> [Work instructions]
Search the records for lines with the word "Machine" and copy each match.

> [Data provided]
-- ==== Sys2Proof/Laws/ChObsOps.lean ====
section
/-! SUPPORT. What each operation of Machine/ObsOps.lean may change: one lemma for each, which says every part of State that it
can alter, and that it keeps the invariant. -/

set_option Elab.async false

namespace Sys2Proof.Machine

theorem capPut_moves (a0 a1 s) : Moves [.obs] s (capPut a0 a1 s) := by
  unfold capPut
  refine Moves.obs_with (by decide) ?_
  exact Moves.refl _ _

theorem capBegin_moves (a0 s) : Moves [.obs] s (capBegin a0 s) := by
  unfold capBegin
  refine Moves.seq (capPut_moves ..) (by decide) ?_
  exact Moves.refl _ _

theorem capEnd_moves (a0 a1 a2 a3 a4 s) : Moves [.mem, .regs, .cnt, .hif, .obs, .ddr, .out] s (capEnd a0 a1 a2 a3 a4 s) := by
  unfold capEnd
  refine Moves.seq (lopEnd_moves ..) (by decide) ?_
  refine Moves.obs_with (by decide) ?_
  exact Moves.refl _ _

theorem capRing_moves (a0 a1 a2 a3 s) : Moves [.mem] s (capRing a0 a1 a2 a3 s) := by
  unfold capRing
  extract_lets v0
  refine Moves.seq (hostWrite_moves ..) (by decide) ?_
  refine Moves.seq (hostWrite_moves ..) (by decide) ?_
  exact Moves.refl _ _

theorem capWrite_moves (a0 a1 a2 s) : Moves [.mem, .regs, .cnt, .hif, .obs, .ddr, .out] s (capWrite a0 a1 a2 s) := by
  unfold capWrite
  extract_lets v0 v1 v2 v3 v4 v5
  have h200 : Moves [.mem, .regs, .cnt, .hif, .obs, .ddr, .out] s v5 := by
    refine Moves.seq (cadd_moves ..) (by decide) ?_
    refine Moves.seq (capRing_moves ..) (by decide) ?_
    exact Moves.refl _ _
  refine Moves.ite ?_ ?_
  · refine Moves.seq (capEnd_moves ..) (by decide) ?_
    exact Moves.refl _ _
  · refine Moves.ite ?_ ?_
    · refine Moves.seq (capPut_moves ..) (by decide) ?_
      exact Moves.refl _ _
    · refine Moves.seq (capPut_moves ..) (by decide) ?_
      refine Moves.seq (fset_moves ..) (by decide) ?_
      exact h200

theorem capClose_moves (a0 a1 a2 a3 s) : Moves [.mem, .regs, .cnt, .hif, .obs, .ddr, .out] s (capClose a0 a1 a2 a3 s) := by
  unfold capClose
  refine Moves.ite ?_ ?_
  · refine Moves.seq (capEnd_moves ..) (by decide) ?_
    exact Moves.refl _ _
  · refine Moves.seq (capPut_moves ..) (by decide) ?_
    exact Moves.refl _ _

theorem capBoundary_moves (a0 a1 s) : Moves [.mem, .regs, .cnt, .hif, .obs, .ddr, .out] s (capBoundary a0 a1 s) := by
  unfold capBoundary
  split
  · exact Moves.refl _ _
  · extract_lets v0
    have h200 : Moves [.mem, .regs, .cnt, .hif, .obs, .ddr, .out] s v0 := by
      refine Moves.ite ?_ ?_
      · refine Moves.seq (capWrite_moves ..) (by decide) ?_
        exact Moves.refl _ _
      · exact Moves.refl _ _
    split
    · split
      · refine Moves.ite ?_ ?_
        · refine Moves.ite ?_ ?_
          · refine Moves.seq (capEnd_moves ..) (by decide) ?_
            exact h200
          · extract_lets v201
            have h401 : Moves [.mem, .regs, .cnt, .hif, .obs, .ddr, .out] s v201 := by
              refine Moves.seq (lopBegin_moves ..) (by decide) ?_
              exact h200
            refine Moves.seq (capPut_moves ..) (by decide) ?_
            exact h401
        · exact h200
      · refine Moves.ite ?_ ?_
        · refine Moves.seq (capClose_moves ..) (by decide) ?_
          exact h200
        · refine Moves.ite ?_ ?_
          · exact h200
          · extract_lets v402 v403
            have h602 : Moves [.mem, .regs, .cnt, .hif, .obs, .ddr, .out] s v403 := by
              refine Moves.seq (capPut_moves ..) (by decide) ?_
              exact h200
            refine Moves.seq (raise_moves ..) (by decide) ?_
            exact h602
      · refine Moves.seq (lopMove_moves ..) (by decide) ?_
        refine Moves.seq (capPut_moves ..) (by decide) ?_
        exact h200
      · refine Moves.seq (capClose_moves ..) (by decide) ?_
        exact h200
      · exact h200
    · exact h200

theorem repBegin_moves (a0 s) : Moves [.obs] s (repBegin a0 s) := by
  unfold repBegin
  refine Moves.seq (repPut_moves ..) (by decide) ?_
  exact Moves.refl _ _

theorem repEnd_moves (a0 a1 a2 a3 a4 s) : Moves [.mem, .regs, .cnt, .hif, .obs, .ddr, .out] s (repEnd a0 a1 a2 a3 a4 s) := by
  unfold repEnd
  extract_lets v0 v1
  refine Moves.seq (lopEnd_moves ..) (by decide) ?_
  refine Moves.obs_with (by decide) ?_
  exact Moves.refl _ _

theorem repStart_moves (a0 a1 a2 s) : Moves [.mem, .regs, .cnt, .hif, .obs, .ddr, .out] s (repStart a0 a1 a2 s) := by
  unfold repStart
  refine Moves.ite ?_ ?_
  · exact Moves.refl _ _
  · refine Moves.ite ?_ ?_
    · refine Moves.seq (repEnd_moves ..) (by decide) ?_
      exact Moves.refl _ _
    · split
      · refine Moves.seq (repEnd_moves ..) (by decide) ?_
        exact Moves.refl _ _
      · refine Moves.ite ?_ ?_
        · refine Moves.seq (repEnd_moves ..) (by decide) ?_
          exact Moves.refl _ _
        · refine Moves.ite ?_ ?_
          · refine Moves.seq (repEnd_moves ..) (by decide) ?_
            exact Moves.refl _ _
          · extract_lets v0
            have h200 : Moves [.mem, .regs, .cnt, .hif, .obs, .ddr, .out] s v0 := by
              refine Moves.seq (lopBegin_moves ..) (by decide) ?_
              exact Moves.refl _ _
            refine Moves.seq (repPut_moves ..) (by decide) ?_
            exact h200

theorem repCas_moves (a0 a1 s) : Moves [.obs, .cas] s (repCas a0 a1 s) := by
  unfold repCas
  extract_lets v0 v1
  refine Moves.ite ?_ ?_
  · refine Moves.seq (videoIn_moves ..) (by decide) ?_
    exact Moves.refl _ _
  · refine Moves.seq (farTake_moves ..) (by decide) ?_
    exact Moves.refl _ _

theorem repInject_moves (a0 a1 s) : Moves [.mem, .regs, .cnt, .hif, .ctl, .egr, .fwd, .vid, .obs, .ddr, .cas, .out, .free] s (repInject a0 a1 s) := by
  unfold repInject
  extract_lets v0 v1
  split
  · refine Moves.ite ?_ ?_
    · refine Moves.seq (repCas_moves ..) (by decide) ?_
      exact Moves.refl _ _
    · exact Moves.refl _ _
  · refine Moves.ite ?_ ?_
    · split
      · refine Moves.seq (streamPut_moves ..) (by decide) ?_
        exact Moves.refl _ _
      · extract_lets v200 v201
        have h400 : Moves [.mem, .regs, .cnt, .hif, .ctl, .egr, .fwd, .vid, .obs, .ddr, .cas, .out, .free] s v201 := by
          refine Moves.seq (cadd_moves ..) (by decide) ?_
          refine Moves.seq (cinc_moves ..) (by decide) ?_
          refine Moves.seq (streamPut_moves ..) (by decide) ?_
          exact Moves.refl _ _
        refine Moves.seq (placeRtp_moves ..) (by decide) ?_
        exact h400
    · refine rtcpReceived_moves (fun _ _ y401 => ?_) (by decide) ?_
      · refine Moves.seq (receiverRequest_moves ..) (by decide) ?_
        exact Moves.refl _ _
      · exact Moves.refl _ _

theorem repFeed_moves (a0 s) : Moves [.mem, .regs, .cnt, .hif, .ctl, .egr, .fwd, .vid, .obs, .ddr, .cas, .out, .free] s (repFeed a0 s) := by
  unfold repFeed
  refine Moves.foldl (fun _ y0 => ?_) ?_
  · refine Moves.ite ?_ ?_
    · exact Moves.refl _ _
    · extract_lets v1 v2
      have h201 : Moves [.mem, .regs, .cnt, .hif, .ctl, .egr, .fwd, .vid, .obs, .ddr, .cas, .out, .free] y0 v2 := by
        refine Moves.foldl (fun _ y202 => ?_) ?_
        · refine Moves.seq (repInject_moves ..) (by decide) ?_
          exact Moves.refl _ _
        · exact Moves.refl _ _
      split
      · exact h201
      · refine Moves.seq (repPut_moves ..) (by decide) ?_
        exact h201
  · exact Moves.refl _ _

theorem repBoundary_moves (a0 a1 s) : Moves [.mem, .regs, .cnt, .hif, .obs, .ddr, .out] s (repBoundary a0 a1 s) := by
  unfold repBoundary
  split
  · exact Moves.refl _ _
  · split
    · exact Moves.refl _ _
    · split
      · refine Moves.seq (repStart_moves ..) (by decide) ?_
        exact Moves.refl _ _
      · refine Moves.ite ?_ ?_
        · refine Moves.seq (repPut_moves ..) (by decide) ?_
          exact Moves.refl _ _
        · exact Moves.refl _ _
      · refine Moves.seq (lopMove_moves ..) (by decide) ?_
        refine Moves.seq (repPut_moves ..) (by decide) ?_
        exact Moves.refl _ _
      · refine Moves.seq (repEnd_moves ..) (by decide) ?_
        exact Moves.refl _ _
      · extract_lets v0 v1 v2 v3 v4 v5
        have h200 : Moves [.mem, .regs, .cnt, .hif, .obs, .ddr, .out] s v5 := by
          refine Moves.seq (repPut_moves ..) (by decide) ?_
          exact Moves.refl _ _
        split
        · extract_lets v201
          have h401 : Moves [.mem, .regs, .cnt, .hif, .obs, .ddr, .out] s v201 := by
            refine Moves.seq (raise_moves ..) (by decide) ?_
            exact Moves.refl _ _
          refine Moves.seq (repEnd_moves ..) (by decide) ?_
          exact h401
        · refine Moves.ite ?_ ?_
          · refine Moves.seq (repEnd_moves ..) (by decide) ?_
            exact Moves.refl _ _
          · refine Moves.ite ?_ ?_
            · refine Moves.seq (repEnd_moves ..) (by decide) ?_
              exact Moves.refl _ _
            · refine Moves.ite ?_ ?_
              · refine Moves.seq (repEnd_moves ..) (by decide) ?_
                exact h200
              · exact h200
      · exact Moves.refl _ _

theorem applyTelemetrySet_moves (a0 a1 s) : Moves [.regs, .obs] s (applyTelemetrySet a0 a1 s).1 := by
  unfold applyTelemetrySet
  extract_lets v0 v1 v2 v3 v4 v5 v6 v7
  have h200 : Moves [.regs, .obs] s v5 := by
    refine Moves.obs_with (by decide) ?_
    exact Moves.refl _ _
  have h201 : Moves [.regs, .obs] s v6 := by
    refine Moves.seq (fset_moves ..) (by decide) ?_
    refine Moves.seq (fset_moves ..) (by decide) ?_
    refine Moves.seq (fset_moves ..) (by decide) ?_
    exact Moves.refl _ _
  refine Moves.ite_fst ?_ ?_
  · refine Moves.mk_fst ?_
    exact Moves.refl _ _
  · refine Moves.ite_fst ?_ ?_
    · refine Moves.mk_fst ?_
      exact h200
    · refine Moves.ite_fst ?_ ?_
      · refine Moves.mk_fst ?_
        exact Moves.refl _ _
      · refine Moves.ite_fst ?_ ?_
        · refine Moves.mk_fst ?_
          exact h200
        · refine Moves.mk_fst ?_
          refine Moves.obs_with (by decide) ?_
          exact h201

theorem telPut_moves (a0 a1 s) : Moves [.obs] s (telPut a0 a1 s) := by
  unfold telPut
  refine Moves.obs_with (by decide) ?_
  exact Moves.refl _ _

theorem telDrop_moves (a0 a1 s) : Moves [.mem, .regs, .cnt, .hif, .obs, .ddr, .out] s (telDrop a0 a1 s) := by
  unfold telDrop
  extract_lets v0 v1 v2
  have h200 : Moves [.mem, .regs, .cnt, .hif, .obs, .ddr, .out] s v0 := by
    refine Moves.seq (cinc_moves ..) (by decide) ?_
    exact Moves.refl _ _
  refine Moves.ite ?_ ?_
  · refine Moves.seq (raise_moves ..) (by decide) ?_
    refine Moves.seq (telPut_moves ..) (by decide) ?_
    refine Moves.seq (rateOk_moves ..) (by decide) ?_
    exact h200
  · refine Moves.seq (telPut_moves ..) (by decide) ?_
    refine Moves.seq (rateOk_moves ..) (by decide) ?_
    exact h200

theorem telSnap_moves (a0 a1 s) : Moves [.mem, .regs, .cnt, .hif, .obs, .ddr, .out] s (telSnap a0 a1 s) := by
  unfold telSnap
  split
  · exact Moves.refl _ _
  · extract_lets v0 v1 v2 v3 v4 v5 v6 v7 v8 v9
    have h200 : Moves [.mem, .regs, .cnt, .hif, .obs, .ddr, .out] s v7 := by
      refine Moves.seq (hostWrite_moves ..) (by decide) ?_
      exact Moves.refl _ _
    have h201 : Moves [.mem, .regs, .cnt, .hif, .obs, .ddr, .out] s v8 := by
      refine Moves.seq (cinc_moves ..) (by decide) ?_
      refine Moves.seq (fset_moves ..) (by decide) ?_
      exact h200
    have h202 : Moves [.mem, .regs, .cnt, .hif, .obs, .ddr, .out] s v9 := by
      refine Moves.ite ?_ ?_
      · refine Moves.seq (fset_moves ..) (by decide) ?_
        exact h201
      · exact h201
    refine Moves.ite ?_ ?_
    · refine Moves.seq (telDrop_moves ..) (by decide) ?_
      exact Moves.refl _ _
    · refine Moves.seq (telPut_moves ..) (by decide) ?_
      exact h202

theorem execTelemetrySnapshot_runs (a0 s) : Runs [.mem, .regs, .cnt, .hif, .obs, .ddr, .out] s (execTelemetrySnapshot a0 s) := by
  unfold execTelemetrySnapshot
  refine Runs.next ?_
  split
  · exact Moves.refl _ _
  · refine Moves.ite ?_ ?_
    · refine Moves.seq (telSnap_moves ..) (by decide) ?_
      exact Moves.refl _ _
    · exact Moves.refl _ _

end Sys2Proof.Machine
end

> [Written answer]
/-! SUPPORT. What each operation of Machine/ObsOps.lean may change: one lemma for each, which says every part of State that it
namespace Sys2Proof.Machine
end Sys2Proof.Machine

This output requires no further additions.